-- ==== Sys2Proof/Decode.lean ====
section
/-! DEFINITION. The decoder (30_encoding.md rules R60 to R81) and, after it, the encoder, written from the same
formats. Every format of R61 to R65 cuts the word at the same places, so both go through the seven fields of
format R. -/

namespace Sys2Proof

/-! ### Fields -/

/-- The fields of an instruction word: funct7 (31:25), rs2 (24:20), rs1 (19:15), funct3 or rm (14:12), rd (11:7),
opcode (6:0) (R61). -/
structure Fields where
  f7 : BitVec 7
  rs2 : BitVec 5
  rs1 : BitVec 5
  f3 : BitVec 3
  rd : BitVec 5
  op : BitVec 7
  deriving DecidableEq, Repr

/-- The word with the given fields (R61). -/
def Fields.word (F : Fields) : InsnWord := F.f7 ++ F.rs2 ++ F.rs1 ++ F.f3 ++ F.rd ++ F.op

/-- The fields of a word (R61). -/
def fieldsOf (w : InsnWord) : Fields :=
  { f7 := w.extractLsb' 25 7, rs2 := w.extractLsb' 20 5, rs1 := w.extractLsb' 15 5, f3 := w.extractLsb' 12 3,
    rd := w.extractLsb' 7 5, op := w.extractLsb' 0 7 }

/-- `funct5`, bits 31:27: the operation of an OP-FP word, and `rs3` in format R4 (R61, R62). -/
def Fields.funct5 (F : Fields) : BitVec 5 := F.f7.extractLsb' 2 5

/-- The type bits 26:25 (R15). -/
def Fields.fmt (F : Fields) : BitVec 2 := F.f7.extractLsb' 0 2

/-- Disp12_I, bits 31:20 (R66). -/
def Fields.immI (F : Fields) : BitVec 12 := F.f7 ++ F.rs2

/-- Disp12_S, bits 31:25 above bits 11:7 (R67). -/
def Fields.immS (F : Fields) : BitVec 12 := F.f7 ++ F.rd

/-- Imm8, bits 27:20 (R68). -/
def Fields.imm8 (F : Fields) : BitVec 8 := F.f7.extractLsb' 0 3 ++ F.rs2

/-! ### Decoder -/

/-- Why a word is reserved: it raises `IllegalInstruction` (R77, R81). -/
inductive ReservedWhy where
  /-- type bits 11, Binary128 (R77 a) -/
  | typeBits
  /-- LOAD-FP or STORE-FP with funct3 000, 101, 110 or 111 (R73, R77 b) -/
  | loadStoreWidth
  /-- a code that is not assigned inside a function group of the spec (R81, R238) -/
  | unassigned
  deriving DecidableEq, Repr

/-- What a word decodes to (R70). -/
inductive Decoded where
  /-- an instruction of the spec -/
  | instr (i : Instr)
  /-- a reserved encoding: raises `IllegalInstruction` (R77, R81) -/
  | reserved (why : ReservedWhy)
  /-- a word outside every opcode space of the spec: refused, neither faulted nor skipped (R70, R303) -/
  | notOfThisSpec
  /-- fewer than the four bytes of an instruction were given (R60) -/
  | truncated
  deriving DecidableEq, Repr

/-- The instruction of a decoded word, where it is one. -/
def Decoded.toOption : Decoded → Option Instr
  | .instr i => some i
  | .reserved _ => none
  | .notOfThisSpec => none
  | .truncated => none

/-- The rm codes 101 and 110 as the rounding of an X form (R14). -/
def XRm.ofBits (rm : BitVec 3) : Option XRm :=
  if rm = 0b101#3 then some .rtz2 else if rm = 0b110#3 then some .rne2 else none

/-- The rm code of an X form (R14). -/
def XRm.bits : XRm → BitVec 3
  | .rtz2 => 0b101#3
  | .rne2 => 0b110#3

/-- Selects by the type bits: S, D, H; the code 11 is Binary128, reserved (R15, R77). -/
def byFmt (F : Fields) (s d h : Decoded) : Decoded :=
  match F.fmt with
  | 0b00#2 => s
  | 0b01#2 => d
  | 0b10#2 => h
  | _ => .reserved .typeBits

/-- A three-register word that is its X form when rm is 101 or 110 (R70, R136). -/
def arithOrX (F : Fields) (narrow : FReg → FReg → FReg → BitVec 3 → Instr) (wide : FReg → FReg → FReg → XRm → Instr) :
    Decoded :=
  match XRm.ofBits F.f3 with
  | some x => .instr (wide F.rd F.rs1 F.rs2 x)
  | none => .instr (narrow F.rd F.rs1 F.rs2 F.f3)

/-- A one-source word that is its X form when rm is 101 or 110 (R70, R78). -/
def unaryOrX (F : Fields) (narrow : FReg → FReg → BitVec 3 → Instr) (wide : FReg → FReg → XRm → Instr) : Decoded :=
  match XRm.ofBits F.f3 with
  | some x => .instr (wide F.rd F.rs1 x)
  | none => .instr (narrow F.rd F.rs1 F.f3)

/-- LOAD-FP (R73): the widths the V extension took are reserved (R77 b). -/
def decodeLoad (F : Fields) : Decoded :=
  match F.f3 with
  | 0b001#3 => .instr (.flh F.rd F.rs1 F.immI)
  | 0b010#3 => .instr (.flw F.rd F.rs1 F.immI)
  | 0b011#3 => .instr (.fld F.rd F.rs1 F.immI)
  | 0b100#3 => .instr (.flx F.rd F.rs1 F.immI)
  | _ => .reserved .loadStoreWidth

/-- STORE-FP (R73, R77 b). -/
def decodeStore (F : Fields) : Decoded :=
  match F.f3 with
  | 0b001#3 => .instr (.fsh F.rs1 F.immS F.rs2)
  | 0b010#3 => .instr (.fsw F.rs1 F.immS F.rs2)
  | 0b011#3 => .instr (.fsd F.rs1 F.immS F.rs2)
  | 0b100#3 => .instr (.fsx F.rs1 F.immS F.rs2)
  | _ => .reserved .loadStoreWidth

/-- funct5 00100, type bits 00: sign injection and the .H packs (R71, R192). -/
def decodeSignPackS (F : Fields) : Decoded :=
  match F.f3 with
  | 0b000#3 => .instr (.psgnjS F.rd F.rs1 F.rs2)
  | 0b001#3 => .instr (.psgnjnS F.rd F.rs1 F.rs2)
  | 0b010#3 => .instr (.psgnjxS F.rd F.rs1 F.rs2)
  | 0b100#3 => .instr (.fpkbbH F.rd F.rs1 F.rs2)
  | 0b101#3 => .instr (.fpkbtH F.rd F.rs1 F.rs2)
  | 0b110#3 => .instr (.fpktbH F.rd F.rs1 F.rs2)
  | 0b111#3 => .instr (.fpkttH F.rd F.rs1 F.rs2)
  | _ => .reserved .unassigned

/-- funct5 00100, type bits 01: sign injection and the .S packs (R71, R192). -/
def decodeSignPackD (F : Fields) : Decoded :=
  match F.f3 with
  | 0b000#3 => .instr (.fsgnjD F.rd F.rs1 F.rs2)
  | 0b001#3 => .instr (.fsgnjnD F.rd F.rs1 F.rs2)
  | 0b010#3 => .instr (.fsgnjxD F.rd F.rs1 F.rs2)
  | 0b100#3 => .instr (.fpkbbS F.rd F.rs1 F.rs2)
  | 0b101#3 => .instr (.fpkbtS F.rd F.rs1 F.rs2)
  | 0b110#3 => .instr (.fpktbS F.rd F.rs1 F.rs2)
  | 0b111#3 => .instr (.fpkttS F.rd F.rs1 F.rs2)
  | _ => .reserved .unassigned

/-- funct5 00100, type bits 10: sign injection; the pack codes are unassigned here (R81, R192). -/
def decodeSignPackH (F : Fields) : Decoded :=
  match F.f3 with
  | 0b000#3 => .instr (.psgnjH F.rd F.rs1 F.rs2)
  | 0b001#3 => .instr (.psgnjnH F.rd F.rs1 F.rs2)
  | 0b010#3 => .instr (.psgnjxH F.rd F.rs1 F.rs2)
  | _ => .reserved .unassigned

/-- funct5 00101: minimum and maximum by funct3 (R71); funct3 010 to 111 are unassigned (R81). -/
def decodeMinMax (F : Fields) (mn mx : Decoded) : Decoded :=
  match F.f3 with
  | 0b000#3 => mn
  | 0b001#3 => mx
  | _ => .reserved .unassigned

/-- funct5 01000, destination Binary32 (R72). -/
def decodeCvtToS (F : Fields) : Decoded :=
  match F.rs2 with
  | 0b00001#5 => .instr (.fcvtSD F.rd F.rs1 F.f3)
  | 0b00010#5 => unaryOrX F .pcvtSH .pcvtxSH
  | 0b00110#5 => unaryOrX F .pcvtSBf16 .pcvtxSBf16
  | 0b01010#5 => .instr (.pcvthiSH F.rd F.rs1 F.f3)
  | 0b01110#5 => .instr (.pcvthiSBf16 F.rd F.rs1 F.f3)
  | _ => .reserved .unassigned

/-- funct5 01000, destination Binary64 (R72). -/
def decodeCvtToD (F : Fields) : Decoded :=
  match F.rs2 with
  | 0b00000#5 => .instr (.fcvtDS F.rd F.rs1 F.f3)
  | 0b00010#5 => .instr (.fcvtDH F.rd F.rs1 F.f3)
  | 0b00110#5 => .instr (.fcvtDBf16 F.rd F.rs1 F.f3)
  | _ => .reserved .unassigned

/-- funct5 01000, destination Binary16 or BF16 (R72). -/
def decodeCvtToH (F : Fields) : Decoded :=
  match F.rs2 with
  | 0b00000#5 => unaryOrX F .pcvtHS .pcvtxHS
  | 0b00001#5 => .instr (.fcvtHD F.rd F.rs1 F.f3)
  | 0b01000#5 => unaryOrX F .pcvtBf16S .pcvtxBf16S
  | 0b01001#5 => .instr (.fcvtBf16D F.rd F.rs1 F.f3)
  | _ => .reserved .unassigned

/-- funct5 10100: the compares (R71, R170). Other funct3 codes are in no list of R81: outside the spec. -/
def decodeCompare (F : Fields) (le lt eq : Decoded) : Decoded :=
  match F.f3 with
  | 0b000#3 => le
  | 0b001#3 => lt
  | 0b010#3 => eq
  | _ => .notOfThisSpec

/-- funct5 11110, funct3 001: the helper operations; other sub-codes are unassigned (R81, R238). -/
def decodeHelper (F : Fields) (rcpa sqrta : FReg → FReg → Instr) : Decoded :=
  match F.rs2 with
  | 0b00001#5 => .instr (rcpa F.rd F.rs1)
  | 0b00010#5 => .instr (sqrta F.rd F.rs1)
  | _ => .reserved .unassigned

/-- funct5 11110, funct3 000: FMV.D.X (R292). The .S and .H twins with rs2 00000 are FMV.W.X and FMV.H.X, which R4
leaves outside the spec; the other sub-codes are reserved (R238). DEDUCED (log 15). -/
def decodeMoveToF (F : Fields) : Decoded :=
  match F.rs2 with
  | 0b00000#5 => byFmt F .notOfThisSpec (.instr (.fmvDX F.rd F.rs1)) .notOfThisSpec
  | _ => byFmt F (.reserved .unassigned) (.reserved .unassigned) (.reserved .unassigned)

/-- funct5 11110 (R71, R238). -/
def decodeHelperGroup (F : Fields) : Decoded :=
  match F.f3 with
  | 0b000#3 => decodeMoveToF F
  | 0b001#3 =>
    byFmt F (decodeHelper F .prcpaS .psqrtaS) (decodeHelper F .frcpaD .fsqrtaD) (decodeHelper F .prcpaH .psqrtaH)
  | _ => byFmt F (.reserved .unassigned) (.reserved .unassigned) (.reserved .unassigned)

/-- funct5 11100: FMV.X.D (R291); its neighbours are outside the spec (R4, R303). -/
def decodeMoveFromF (F : Fields) : Decoded :=
  match F.rs2, F.f3 with
  | 0b00000#5, 0b000#3 => .instr (.fmvXD F.rd F.rs1)
  | _, _ => .notOfThisSpec

/-- A square-root word: the rs2 field is 00000, other values are reserved (R81, R230). -/
def decodeSqrt (F : Fields) (d : Decoded) : Decoded :=
  match F.rs2 with
  | 0b00000#5 => d
  | _ => .reserved .unassigned

/-- OP-FP, opcode 1010011 (R71). -/
def decodeOpFp (F : Fields) : Decoded :=
  match F.funct5 with
  | 0b00000#5 => byFmt F (arithOrX F .paddS .paddxS) (arithOrX F .faddD .paddxD) (arithOrX F .paddH .paddxH)
  | 0b00001#5 => byFmt F (arithOrX F .psubS .psubxS) (arithOrX F .fsubD .psubxD) (arithOrX F .psubH .psubxH)
  | 0b00010#5 => byFmt F (arithOrX F .pmulS .pmulxS) (arithOrX F .fmulD .pmulxD) (arithOrX F .pmulH .pmulxH)
  | 0b00011#5 => byFmt F (arithOrX F .pdivS .pdivxS) (arithOrX F .fdivD .pdivxD) (arithOrX F .pdivH .pdivxH)
  | 0b00100#5 => byFmt F (decodeSignPackS F) (decodeSignPackD F) (decodeSignPackH F)
  | 0b00101#5 =>
    byFmt F (decodeMinMax F (.instr (.pminS F.rd F.rs1 F.rs2)) (.instr (.pmaxS F.rd F.rs1 F.rs2)))
      (decodeMinMax F .notOfThisSpec .notOfThisSpec)
      (decodeMinMax F (.instr (.pminH F.rd F.rs1 F.rs2)) (.instr (.pmaxH F.rd F.rs1 F.rs2)))
  | 0b01000#5 => byFmt F (decodeCvtToS F) (decodeCvtToD F) (decodeCvtToH F)
  | 0b01011#5 =>
    byFmt F (decodeSqrt F (unaryOrX F .psqrtS .psqrtxS)) (decodeSqrt F (unaryOrX F .fsqrtD .psqrtxD))
      (decodeSqrt F (.instr (.psqrtH F.rd F.rs1 F.f3)))
  | 0b10100#5 =>
    byFmt F
      (decodeCompare F (.instr (.fleS F.rd F.rs1 F.rs2)) (.instr (.fltS F.rd F.rs1 F.rs2)) (.instr (.feqS F.rd F.rs1 F.rs2)))
      (decodeCompare F (.instr (.fleD F.rd F.rs1 F.rs2)) (.instr (.fltD F.rd F.rs1 F.rs2)) (.instr (.feqD F.rd F.rs1 F.rs2)))
      (decodeCompare F (.instr (.fleH F.rd F.rs1 F.rs2)) (.instr (.fltH F.rd F.rs1 F.rs2)) (.instr (.feqH F.rd F.rs1 F.rs2)))
  | 0b11100#5 => byFmt F .notOfThisSpec (decodeMoveFromF F) .notOfThisSpec
  | 0b11110#5 => decodeHelperGroup F
  | _ => .notOfThisSpec

/-- The PMADD family (R74): type bits 01 are the scalar FMADD.D family, outside the spec (R4). -/
def decodeFma (F : Fields) (s h : FReg → FReg → FReg → FReg → BitVec 3 → Instr) : Decoded :=
  byFmt F (.instr (s F.rd F.rs1 F.rs2 F.funct5 F.f3)) .notOfThisSpec (.instr (h F.rd F.rs1 F.rs2 F.funct5 F.f3))

/-- OP, opcode 0110011: PACK, PACKU and the imported SUB (R75, R293). -/
def decodeOp (F : Fields) : Decoded :=
  match F.f7, F.f3 with
  | 0b0000100#7, 0b100#3 => .instr (.pack F.rd F.rs1 F.rs2)
  | 0b0100100#7, 0b100#3 => .instr (.packu F.rd F.rs1 F.rs2)
  | 0b0100000#7, 0b000#3 => .instr (.sub F.rd F.rs1 F.rs2)
  | _, _ => .notOfThisSpec

/-- OP-IMM-32, opcode 0011011: the shuffles, by bits 31:28 (R65, R75). -/
def decodeShuffle (F : Fields) : Decoded :=
  match F.f7.extractLsb' 3 4, F.f3 with
  | 0b0100#4, 0b001#3 => .instr (.pshufW F.rd F.rs1 F.imm8)
  | 0b0110#4, 0b001#3 => .instr (.pfshufW F.rd F.rs1 F.imm8)
  | _, _ => .notOfThisSpec

/-- One element size of opcode 1110111, by funct7 (R75); other funct7 codes are unassigned (R81). -/
def decodePk (F : Fields) (bb bt tb tt : XReg → XReg → XReg → Instr) : Decoded :=
  match F.f7 with
  | 0b0000111#7 => .instr (bb F.rd F.rs1 F.rs2)
  | 0b0001111#7 => .instr (bt F.rd F.rs1 F.rs2)
  | 0b0010111#7 => .instr (tb F.rd F.rs1 F.rs2)
  | 0b0011111#7 => .instr (tt F.rd F.rs1 F.rs2)
  | _ => .reserved .unassigned

/-- Opcode 1110111: 16-bit elements with funct3 001, 32-bit elements with funct3 010 (R75). -/
def decodePkGroup (F : Fields) : Decoded :=
  match F.f3 with
  | 0b001#3 => decodePk F .pkbb16 .pkbt16 .pktb16 .pktt16
  | 0b010#3 => decodePk F .pkbb32 .pkbt32 .pktb32 .pktt32
  | _ => .notOfThisSpec

/-- ADDI and JALR: funct3 000 of their opcodes (R294, R296). -/
def decodeImport (F : Fields) (c : XReg → XReg → BitVec 12 → Instr) : Decoded :=
  match F.f3 with
  | 0b000#3 => .instr (c F.rd F.rs1 F.immI)
  | _ => .notOfThisSpec

/-- The decode procedure of R70 on fields, by major opcode (R69). -/
def decodeFields (F : Fields) : Decoded :=
  match F.op with
  | 0b0000111#7 => decodeLoad F
  | 0b0100111#7 => decodeStore F
  | 0b1010011#7 => decodeOpFp F
  | 0b1000011#7 => decodeFma F .pmaddS .pmaddH
  | 0b1000111#7 => decodeFma F .pmsubS .pmsubH
  | 0b1001011#7 => decodeFma F .pnmsubS .pnmsubH
  | 0b1001111#7 => decodeFma F .pnmaddS .pnmaddH
  | 0b0110011#7 => decodeOp F
  | 0b0011011#7 => decodeShuffle F
  | 0b1110111#7 => decodePkGroup F
  | 0b0010011#7 => decodeImport F .addi
  | 0b1100111#7 => decodeImport F .jalr
  | _ => .notOfThisSpec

+++

● WORK REQUEST: When copying the data above, please keep exactly the lines from its first line through the line with "31:20 (R66). -/", both ends included, and drop the rest.

● SOLUTION FOR THIS TASK:
-- ==== Sys2Proof/Decode.lean ====
section
/-! DEFINITION. The decoder (30_encoding.md rules R60 to R81) and, after it, the encoder, written from the same
formats. Every format of R61 to R65 cuts the word at the same places, so both go through the seven fields of
format R. -/

namespace Sys2Proof

/-! ### Fields -/

/-- The fields of an instruction word: funct7 (31:25), rs2 (24:20), rs1 (19:15), funct3 or rm (14:12), rd (11:7),
opcode (6:0) (R61). -/
structure Fields where
  f7 : BitVec 7
  rs2 : BitVec 5
  rs1 : BitVec 5
  f3 : BitVec 3
  rd : BitVec 5
  op : BitVec 7
  deriving DecidableEq, Repr

/-- The word with the given fields (R61). -/
def Fields.word (F : Fields) : InsnWord := F.f7 ++ F.rs2 ++ F.rs1 ++ F.f3 ++ F.rd ++ F.op

/-- The fields of a word (R61). -/
def fieldsOf (w : InsnWord) : Fields :=
  { f7 := w.extractLsb' 25 7, rs2 := w.extractLsb' 20 5, rs1 := w.extractLsb' 15 5, f3 := w.extractLsb' 12 3,
    rd := w.extractLsb' 7 5, op := w.extractLsb' 0 7 }

/-- `funct5`, bits 31:27: the operation of an OP-FP word, and `rs3` in format R4 (R61, R62). -/
def Fields.funct5 (F : Fields) : BitVec 5 := F.f7.extractLsb' 2 5

/-- The type bits 26:25 (R15). -/
def Fields.fmt (F : Fields) : BitVec 2 := F.f7.extractLsb' 0 2

/-- Disp12_I, bits 31:20 (R66). -/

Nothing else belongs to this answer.